Saving the Geysers of El Tatio, Chile

The skies above the Atacama Desert in northern Chile sparkle as you board your vehicles for the two-hour, bone-crunching, drive over washboard dirt roads to the Geysers of El Tatio. Located at 14,000 feet in the Andes Mountains, the geysers (the third largest field in the world and one of the highest) are active only at dawn, greeting the rising sun with more than 80 geysers and fumaroles erupting to send huge columns of steam and boiling water into the frigid morning air. As the sun rises higher, the eruptions cease.

All around is a beautiful if at times bizarre, landscape where cones of crystallized silica and other minerals bubble and boil. Algae and bacteria thrive in the mineral-rich soup. The acrid smell of sulphur catches in the back or your throat as you walk around the geyser field, being careful not to get too close to the vents in the ground.

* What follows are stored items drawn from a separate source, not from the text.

theorem keeps_execParcelReserve (e : Env) (s : State) (h : Good p s) : Keeps p (execParcelReserve e s) :=
  keeps_next (by simp +contextual (maxDischargeDepth := 99) only [good_settle, good_envelope, good_atOnce, good_doParcelReserve, h, implies_true])

theorem keeps_execParcelSeal (e : Env) (s : State) (h : Good p s) : Keeps p (execParcelSeal e s) :=
  keeps_next (by simp +contextual (maxDischargeDepth := 99) only [good_settle, good_envelope, good_atOnce, good_doParcelSeal, h, implies_true])

theorem keeps_execParcelDiscard (e : Env) (s : State) (h : Good p s) : Keeps p (execParcelDiscard e s) :=
  keeps_next (by simp +contextual (maxDischargeDepth := 99) only [good_settle, good_envelope, good_atOnce, good_doParcelDiscard, h, implies_true])

theorem keeps_execGrant (e : Env) (s : State) (h : Good p s) : Keeps p (execGrant e s) :=
  keeps_next (by simp +contextual (maxDischargeDepth := 99) only [good_settle, good_envelope, good_atOnce, good_doGrant, h, implies_true])

theorem keeps_execFill (e : Env) (s : State) (h : Good p s) : Keeps p (execFill e s) :=
  keeps_next (by simp +contextual (maxDischargeDepth := 99) only [good_settle, good_envelope, good_atOnce, good_doFill, h, implies_true])

theorem keeps_execFence (e : Env) (s : State) (h : Good p s) : Keeps p (execFence e s) :=
  keeps_next (by simp +contextual (maxDischargeDepth := 99) only [good_settle, good_envelope, good_doFence, h, implies_true])

theorem keeps_execCopy (e : Env) (s : State) (h : Good p s) : Keeps p (execCopy e s) :=
  keeps_next (by simp +contextual (maxDischargeDepth := 99) only [good_settle, good_envelope, good_atOnce, good_doCopy, h, implies_true])

theorem keeps_execAtomic (e : Env) (s : State) (h : Good p s) : Keeps p (execAtomic e s) :=
  keeps_next (by simp +contextual (maxDischargeDepth := 99) only [good_settle, good_envelope, good_atOnce, good_doAtomic, h, implies_true])

theorem keeps_execSwappoolAdd (e : Env) (s : State) (h : Good p s) : Keeps p (execSwappoolAdd e s) :=
  keeps_next (by simp +contextual (maxDischargeDepth := 99) only [good_settle, good_envelope, good_atOnce, good_doSwappoolAdd, h, implies_true])

theorem keeps_execSwappoolRemove (e : Env) (s : State) (h : Good p s) : Keeps p (execSwappoolRemove e s) :=
  keeps_next (by simp +contextual (maxDischargeDepth := 99) only [good_settle, good_envelope, good_atOnce, good_doSwappoolRemove, h, implies_true])

theorem keeps_execNmSubmit (e : Env) (s : State) (h : Good p s) : Keeps p (execNmSubmit e s) :=
  keeps_next (by simp +contextual (maxDischargeDepth := 99) only [good_settle, good_envelope, good_doNmSubmit, h, implies_true])
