-- ==== Sys2Proof/Tests/Slice0.lean ====
section
/-!
SUPPORT. Tests: states and operands that meet the hypotheses of each statement, checks of well-formed commands, and values worked out
from the spec by hand.
-/

namespace Sys2Proof.Tests

open Machine

/-! ### States and words for the tests -/

/-- A core 0 that runs a letter of one line (four instructions). -/
def running : State := wr .coreLetterLlen 0 1 (setCore 0 { ({} : Core) with st := .running } State.reset)

/-- The same core in district 5, whose step started at time 0. -/
def inDistrict : State := wr .clbindCBound 0 1 (wr .clbindCDistrict 0 5 running)

/-- The same core with more of its record set. -/
def coreWith (f : Core → Core) : State := updCore 0 f inDistrict

/-- The 56 bits below the opcode, from fields (value, lowest bit). -/
def word56 (fs : List (Nat × Nat)) : BitVec 56 := BitVec.ofNat 56 ((fs.map fun f => f.1 * 2 ^ f.2).sum)

/-! ### The queue and the invariant -/

/-- StepRunsFront, StepIdle, StepTakesOne, StepKeepsInv: a queue with a command, an empty one, and a step of a state that meets the invariant. -/
theorem test_wit_queue :
    ({ State.reset with pending := [.beatLoss] } : State).pending = .beatLoss :: [] ∧ State.reset.pending = [] ∧
    Inv { State.reset with pending := [.beatLoss] } ∧
    step { State.reset with pending := [.beatLoss] } = .next State.reset := by
  refine ⟨rfl, rfl, ⟨⟨by decide, ?_⟩, by unfold CoresWf; decide, by unfold MemoriesWf; decide⟩, rfl⟩
  intro p hp
  exact absurd hp (by simp [State.reset])

/-! ### Letters (chapters 02 and 04) -/

/-- IssueGuards: a core that is idle, one past its letter, one whose letter line is poisoned. -/
theorem test_wit_IssueGuards :
    (getCore 0 State.reset).st ≠ .running ∧
    (let s := wr .coreLetterLlen 0 0 running
     (getCore 0 s).st = .running ∧ (getCore 0 s).wait = none ∧ stalled 0 s = false ∧ 4 * rd .coreLetterLlen 0 s ≤ (getCore 0 s).pc) ∧
    (let s := setPoison 0 0 true running
     (getCore 0 s).st = .running ∧ (getCore 0 s).wait = none ∧ stalled 0 s = false ∧ (getCore 0 s).pc < 4 * rd .coreLetterLlen 0 s ∧
       linePoison 0 (rd .coreLetterLbase 0 s + (getCore 0 s).pc / 4) s = true) := by decide

theorem test_wit_CanIssue : CanIssue 0 running ∧ UnitsIdle 0 running ∧ CanIssue 0 inDistrict ∧ UnitsIdle 0 inDistrict ∧ CoresWf running := by
  unfold CanIssue UnitsIdle CoresWf
  decide

/-- LetterFlow: LOOP and LOOPI over the next instruction, NOTICE with LEAD 1, RWAIT with NEXT 0. -/
theorem test_wit_LetterFlow :
    (let w := word56 [(2, 41), (1, 28)]
     bits (wordOf 0x07 w) 0 28 = 0 ∧ badLoop 0 (bits (wordOf 0x07 w) 28 13) running = false) ∧
    (let w := word56 [(1, 27)]
     bits (wordOf 0x08 w) 0 27 = 0 ∧ badLoop 0 (bits (wordOf 0x08 w) 27 13) running = false ∧
       lineUnwritten (bits (wordOf 0x08 w) 43 13) (getCore 0 running) = false ∧ linePoison 0 (bits (wordOf 0x08 w) 43 13) running = false ∧
       spWord 0 (bits (wordOf 0x08 w) 43 13) (bits (wordOf 0x08 w) 40 3) running ≤ 32767) ∧
    (let w := word56 [(1, 36)]
     bits (wordOf 0x0a w) 0 15 = 0 ∧ 0 < bits (wordOf 0x0a w) 36 20) ∧
    bits (wordOf 0x0b 0) 0 32 = 0 := by decide

/-- LetterSync: DWAIT with an empty mask, BAR, HALT, and RWAIT with NEXT 1 on a core that holds a release. -/
theorem test_wit_LetterSync :
    bits (wordOf 0x03 0) 0 48 = 0 ∧ (∀ j ∈ chansIn 255, (getChan j (getCore 0 running)).st = .idle) ∧
    bits (wordOf 0x06 0) 0 54 = 0 ∧ (getCore 0 running).arrived = none ∧ apndOpen 0 running = false ∧
    bits (wordOf 0x01 (word56 [(7, 40)])) 0 40 = 0 ∧ busyIn 255 (getCore 0 running) = false ∧
    (let w := word56 [(1, 31)]
     let s := coreWith fun c => { c with held := true }
     bits (wordOf 0x0b w) 0 31 = 0 ∧ bits (wordOf 0x0b w) 31 1 = 1 ∧ (∀ j ∈ chansIn 255, (getChan j (getCore 0 s)).st = .idle) ∧
       apndOpen 0 s = false ∧ (getCore 0 s).took = false ∧ (getCore 0 s).held = true ∧
       offsetReached 0 (bits (wordOf 0x0b w) 32 24) s = true) := by decide

theorem test_wit_LetterSync_rwait :
    CanIssue 0 (coreWith fun c => { c with held := true }) ∧ UnitsIdle 0 (coreWith fun c => { c with held := true }) := by
  unfold CanIssue UnitsIdle
  decide

/-- SemaphoreRules: a signal under way to core 0, counts that do and do not saturate, SWAIT on an empty semaphore, and SIG to the core itself. -/
theorem test_wit_SemaphoreRules :
    (let s := { running with cores := { running.cores with signals := [⟨1, 0, 2, 3, false⟩] } }
     takeSignal 1 0 s.cores.signals = some (⟨1, 0, 2, 3, false⟩, []) ∧ stalled 0 s = false ∧ pathOpen (signalSite ⟨1, 0, 2, 3, false⟩) (siteOf 0) s = true) ∧
    65535 < rd .coreSemValue 3 (wr .coreSemValue 3 65535 running) + 1 ∧ rd .coreSemValue 3 running + 1 ≤ 65535 ∧
    bits (wordOf 0x05 0) 0 36 = 0 ∧ bits (wordOf 0x05 0) 36 16 ≤ rd .coreSemValue (16 * 0 + bits (wordOf 0x05 0) 52 4) running ∧
    (let w := word56 [(1, 36)]
     bits (wordOf 0x05 w) 0 36 = 0 ∧ rd .coreSemValue (16 * 0 + bits (wordOf 0x05 w) 52 4) running < bits (wordOf 0x05 w) 36 16) ∧
    (let w : BitVec 56 := 0
     bits (wordOf 0x04 w) 0 11 = 0 ∧ coreDistrict 0 inDistrict = some 5 ∧ coreDistrict (bits (wordOf 0x04 w) 39 17) inDistrict = some 5 ∧
       usable (bits (wordOf 0x04 w) 39 17) (wr .coreArrayIdWidth 0 32 inDistrict) = true ∧
       unreachable (siteOf 0) (siteOf (bits (wordOf 0x04 w) 39 17)) inDistrict = false) := by decide
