-- ==== Sys2Proof/Syntax.lean ====
section
/-! DEFINITION. The commands of the block: one constructor of `Instr` for each row of spec/opcode_table.json
(30_encoding.md R94), with the operands R93 assembles, and the words a command is sent as (R90). -/

namespace Sys2Proof

/-- A command as it arrives on the port: a header word and, where the transaction carries one, an operand word
(R90). -/
structure Command where
  header : Word32
  operand : Option Word64
deriving DecidableEq, Repr

/-- The 36 commands of R94, in the table's order. Operands are the header fields and operand word of R93. -/
inductive Instr where
  /-- NOP (0x00). -/
  | nop
  /-- W_CLEAR (0x01). -/
  | wClear
  /-- W_BOOL (0x02): `bit = b[0]`. -/
  | wBool (bit : BitVec 1)
  /-- W_UINT (0x03): width `n`, operand word `w`. -/
  | wUint (n : BitVec 8) (w : Word64)
  /-- W_INT (0x04): width `n`, operand word `w`. -/
  | wInt (n : BitVec 8) (w : Word64)
  /-- W_BYTE (0x05): `byte = b[7:0]`. -/
  | wByte (byte : Byte)
  /-- W_FINISH (0x06). -/
  | wFinish
  /-- W_POS (0x07). -/
  | wPos
  /-- R_REWIND (0x08). -/
  | rRewind
  /-- R_BOOL (0x09). -/
  | rBool
  /-- R_UINT (0x0A): width `n`. -/
  | rUint (n : BitVec 8)
  /-- R_INT (0x0B): width `n`. -/
  | rInt (n : BitVec 8)
  /-- R_BYTE (0x0C). -/
  | rByte
  /-- R_POS (0x0D). -/
  | rPos
  /-- CRC_INIT (0x10): `kind = b[0]`, 0 for CRC-16 and 1 for CRC-32. -/
  | crcInit (kind : BitVec 1)
  /-- CRC_BYTE (0x11): `byte = b[7:0]`. -/
  | crcByte (byte : Byte)
  /-- CRC_READ (0x12). -/
  | crcRead
  /-- CRC_CHECK (0x13): operand word `v`. -/
  | crcCheck (v : Word64)
  /-- CRC_OBUF (0x14). -/
  | crcObuf
  /-- CRC_IBUF (0x15): operand word with `start = w[31:0]`, `count = w[63:32]`. -/
  | crcIbuf (w : Word64)
  /-- ENCODE (0x18): `mode = b[1:0]`. -/
  | encodeMsg (mode : BitVec 2)
  /-- DECODE (0x19): `mode = b[1:0]`. -/
  | decodeMsg (mode : BitVec 2)
  /-- PEEK_TAG (0x1A). -/
  | peekTag
  /-- WIDTH (0x1B): `slot = a`. -/
  | width (slot : BitVec 8)
  /-- CSR_RD (0x20): `csr = b`. -/
  | csrRd (csr : BitVec 16)
  /-- CSR_WR (0x21): `csr = b`, operand word `v`. -/
  | csrWr (csr : BitVec 16) (v : Word64)
  /-- IB_WR (0x22): `addr = a ++ b`, operand word `v`. -/
  | ibWr (addr : BitVec 24) (v : Word64)
  /-- IB_RD (0x23): `addr = a ++ b`. -/
  | ibRd (addr : BitVec 24)
  /-- OB_RD (0x24): `addr = a ++ b`. -/
  | obRd (addr : BitVec 24)
  /-- DESC_WR (0x25): `slot = a`, `word = b`, operand word `v`. -/
  | descWr (slot : BitVec 8) (word : BitVec 16) (v : Word64)
  /-- DESC_RD (0x26): `slot = a`, `word = b`. -/
  | descRd (slot : BitVec 8) (word : BitVec 16)
  /-- VAL_WR (0x27): `slot = a`, operand word `v`. -/
  | valWr (slot : BitVec 8) (v : Word64)
  /-- VAL_RD (0x28): `slot = a`. -/
  | valRd (slot : BitVec 8)
  /-- VB_WR (0x29): `slot = a`, `k = b`, operand word `v`. -/
  | vbWr (slot : BitVec 8) (k : BitVec 16) (v : Word64)
  /-- VB_RD (0x2A): `slot = a`, `k = b`. -/
  | vbRd (slot : BitVec 8) (k : BitVec 16)
  /-- RESET (0x3F). -/
  | reset
deriving DecidableEq, Repr

end Sys2Proof
end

The area near the geyser is home to herds of graceful vicunas, llamas, desert ostriches and vizcachas, the wild Chilean rabbits with long tails that live in the boulder fields.
Scattered across the geyser field are the rusting remains of a 1960s Chilean government project to harness the geothermal power in the area. Over the past three years, attempts were made to resurrect the project. Environmentalists and the Atacameño people alleged that this would impact negatively on the geyser field, and there were calls for the area to be preserved. Following a high profile leak in an exploratory shaft, resulting in a 60-foot high geyser, the Chilean Senate voted to stop the project. The Chilean Government announced that it was abandoning any further attempts to exploit the geothermal resources of El Tatio. All that remains now is to name the Geysers as a natural monument and nature sanctuary and preserve their beauty for future generations.